<<<<
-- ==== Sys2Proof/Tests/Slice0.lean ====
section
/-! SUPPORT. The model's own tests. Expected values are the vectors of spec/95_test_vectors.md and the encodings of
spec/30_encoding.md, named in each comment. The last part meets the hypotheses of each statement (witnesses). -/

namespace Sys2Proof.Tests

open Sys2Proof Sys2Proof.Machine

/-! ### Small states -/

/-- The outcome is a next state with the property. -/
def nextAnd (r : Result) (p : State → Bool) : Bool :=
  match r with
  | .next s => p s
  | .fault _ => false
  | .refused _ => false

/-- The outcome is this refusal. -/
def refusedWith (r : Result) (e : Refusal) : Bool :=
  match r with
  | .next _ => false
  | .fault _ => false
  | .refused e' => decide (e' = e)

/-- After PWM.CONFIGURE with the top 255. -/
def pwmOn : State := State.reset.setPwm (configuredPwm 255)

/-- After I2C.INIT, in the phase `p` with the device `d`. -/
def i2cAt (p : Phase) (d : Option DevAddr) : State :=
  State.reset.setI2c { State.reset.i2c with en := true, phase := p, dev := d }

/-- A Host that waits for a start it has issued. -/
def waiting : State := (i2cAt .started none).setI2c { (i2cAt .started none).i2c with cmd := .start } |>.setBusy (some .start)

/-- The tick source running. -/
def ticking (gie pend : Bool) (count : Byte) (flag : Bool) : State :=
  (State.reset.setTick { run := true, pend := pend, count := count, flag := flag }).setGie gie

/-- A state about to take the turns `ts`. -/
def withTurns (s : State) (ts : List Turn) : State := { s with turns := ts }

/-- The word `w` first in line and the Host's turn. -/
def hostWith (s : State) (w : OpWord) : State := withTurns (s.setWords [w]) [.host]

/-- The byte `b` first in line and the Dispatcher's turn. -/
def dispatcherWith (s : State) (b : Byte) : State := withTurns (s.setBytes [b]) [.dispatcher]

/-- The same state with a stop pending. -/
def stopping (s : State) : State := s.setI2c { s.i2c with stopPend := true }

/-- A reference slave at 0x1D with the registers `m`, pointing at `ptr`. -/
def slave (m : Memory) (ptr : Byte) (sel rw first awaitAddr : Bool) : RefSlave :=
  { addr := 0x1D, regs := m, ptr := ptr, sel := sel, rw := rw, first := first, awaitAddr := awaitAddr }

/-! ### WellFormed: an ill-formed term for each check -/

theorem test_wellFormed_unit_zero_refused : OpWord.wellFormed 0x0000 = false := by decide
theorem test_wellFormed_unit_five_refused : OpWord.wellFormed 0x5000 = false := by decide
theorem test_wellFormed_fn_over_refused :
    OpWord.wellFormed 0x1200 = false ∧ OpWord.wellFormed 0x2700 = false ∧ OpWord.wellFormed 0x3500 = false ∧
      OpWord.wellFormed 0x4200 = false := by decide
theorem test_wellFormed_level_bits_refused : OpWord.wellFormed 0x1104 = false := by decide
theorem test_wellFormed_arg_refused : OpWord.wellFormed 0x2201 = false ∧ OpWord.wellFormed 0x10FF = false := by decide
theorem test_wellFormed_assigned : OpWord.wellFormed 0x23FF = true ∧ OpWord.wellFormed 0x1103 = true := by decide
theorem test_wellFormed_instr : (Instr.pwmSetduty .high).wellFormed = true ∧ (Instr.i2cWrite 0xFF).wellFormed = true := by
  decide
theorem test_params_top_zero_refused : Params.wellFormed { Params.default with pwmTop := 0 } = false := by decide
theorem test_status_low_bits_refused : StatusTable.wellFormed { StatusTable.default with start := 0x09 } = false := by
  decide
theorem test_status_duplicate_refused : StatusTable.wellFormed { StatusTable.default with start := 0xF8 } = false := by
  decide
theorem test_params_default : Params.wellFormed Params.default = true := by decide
>>>>
- YOUR INSTRUCTIONS -
Extract, word for word, each line of the listing above.

- TASK RESPONSE -
-- ==== Sys2Proof/Tests/Slice0.lean ====
section
/-! SUPPORT. The model's own tests. Expected values are the vectors of spec/95_test_vectors.md and the encodings of
spec/30_encoding.md, named in each comment. The last part meets the hypotheses of each statement (witnesses). -/

namespace Sys2Proof.Tests

open Sys2Proof Sys2Proof.Machine

/-! ### Small states -/

/-- The outcome is a next state with the property. -/
def nextAnd (r : Result) (p : State → Bool) : Bool :=
  match r with
  | .next s => p s
  | .fault _ => false
  | .refused _ => false

/-- The outcome is this refusal. -/
def refusedWith (r : Result) (e : Refusal) : Bool :=
  match r with
  | .next _ => false
  | .fault _ => false
  | .refused e' => decide (e' = e)

/-- After PWM.CONFIGURE with the top 255. -/
def pwmOn : State := State.reset.setPwm (configuredPwm 255)

/-- After I2C.INIT, in the phase `p` with the device `d`. -/
def i2cAt (p : Phase) (d : Option DevAddr) : State :=
  State.reset.setI2c { State.reset.i2c with en := true, phase := p, dev := d }

/-- A Host that waits for a start it has issued. -/
def waiting : State := (i2cAt .started none).setI2c { (i2cAt .started none).i2c with cmd := .start } |>.setBusy (some .start)

/-- The tick source running. -/
def ticking (gie pend : Bool) (count : Byte) (flag : Bool) : State :=
  (State.reset.setTick { run := true, pend := pend, count := count, flag := flag }).setGie gie

/-- A state about to take the turns `ts`. -/
def withTurns (s : State) (ts : List Turn) : State := { s with turns := ts }

/-- The word `w` first in line and the Host's turn. -/
def hostWith (s : State) (w : OpWord) : State := withTurns (s.setWords [w]) [.host]

/-- The byte `b` first in line and the Dispatcher's turn. -/
def dispatcherWith (s : State) (b : Byte) : State := withTurns (s.setBytes [b]) [.dispatcher]

/-- The same state with a stop pending. -/
def stopping (s : State) : State := s.setI2c { s.i2c with stopPend := true }

/-- A reference slave at 0x1D with the registers `m`, pointing at `ptr`. -/
def slave (m : Memory) (ptr : Byte) (sel rw first awaitAddr : Bool) : RefSlave :=
  { addr := 0x1D, regs := m, ptr := ptr, sel := sel, rw := rw, first := first, awaitAddr := awaitAddr }

/-! ### WellFormed: an ill-formed term for each check -/

theorem test_wellFormed_unit_zero_refused : OpWord.wellFormed 0x0000 = false := by decide
theorem test_wellFormed_unit_five_refused : OpWord.wellFormed 0x5000 = false := by decide
theorem test_wellFormed_fn_over_refused :
    OpWord.wellFormed 0x1200 = false ∧ OpWord.wellFormed 0x2700 = false ∧ OpWord.wellFormed 0x3500 = false ∧
      OpWord.wellFormed 0x4200 = false := by decide
theorem test_wellFormed_level_bits_refused : OpWord.wellFormed 0x1104 = false := by decide
theorem test_wellFormed_arg_refused : OpWord.wellFormed 0x2201 = false ∧ OpWord.wellFormed 0x10FF = false := by decide
theorem test_wellFormed_assigned : OpWord.wellFormed 0x23FF = true ∧ OpWord.wellFormed 0x1103 = true := by decide
theorem test_wellFormed_instr : (Instr.pwmSetduty .high).wellFormed = true ∧ (Instr.i2cWrite 0xFF).wellFormed = true := by
  decide
theorem test_params_top_zero_refused : Params.wellFormed { Params.default with pwmTop := 0 } = false := by decide
theorem test_status_low_bits_refused : StatusTable.wellFormed { StatusTable.default with start := 0x09 } = false := by
  decide
theorem test_status_duplicate_refused : StatusTable.wellFormed { StatusTable.default with start := 0xF8 } = false := by
  decide
theorem test_params_default : Params.wellFormed Params.default = true := by decide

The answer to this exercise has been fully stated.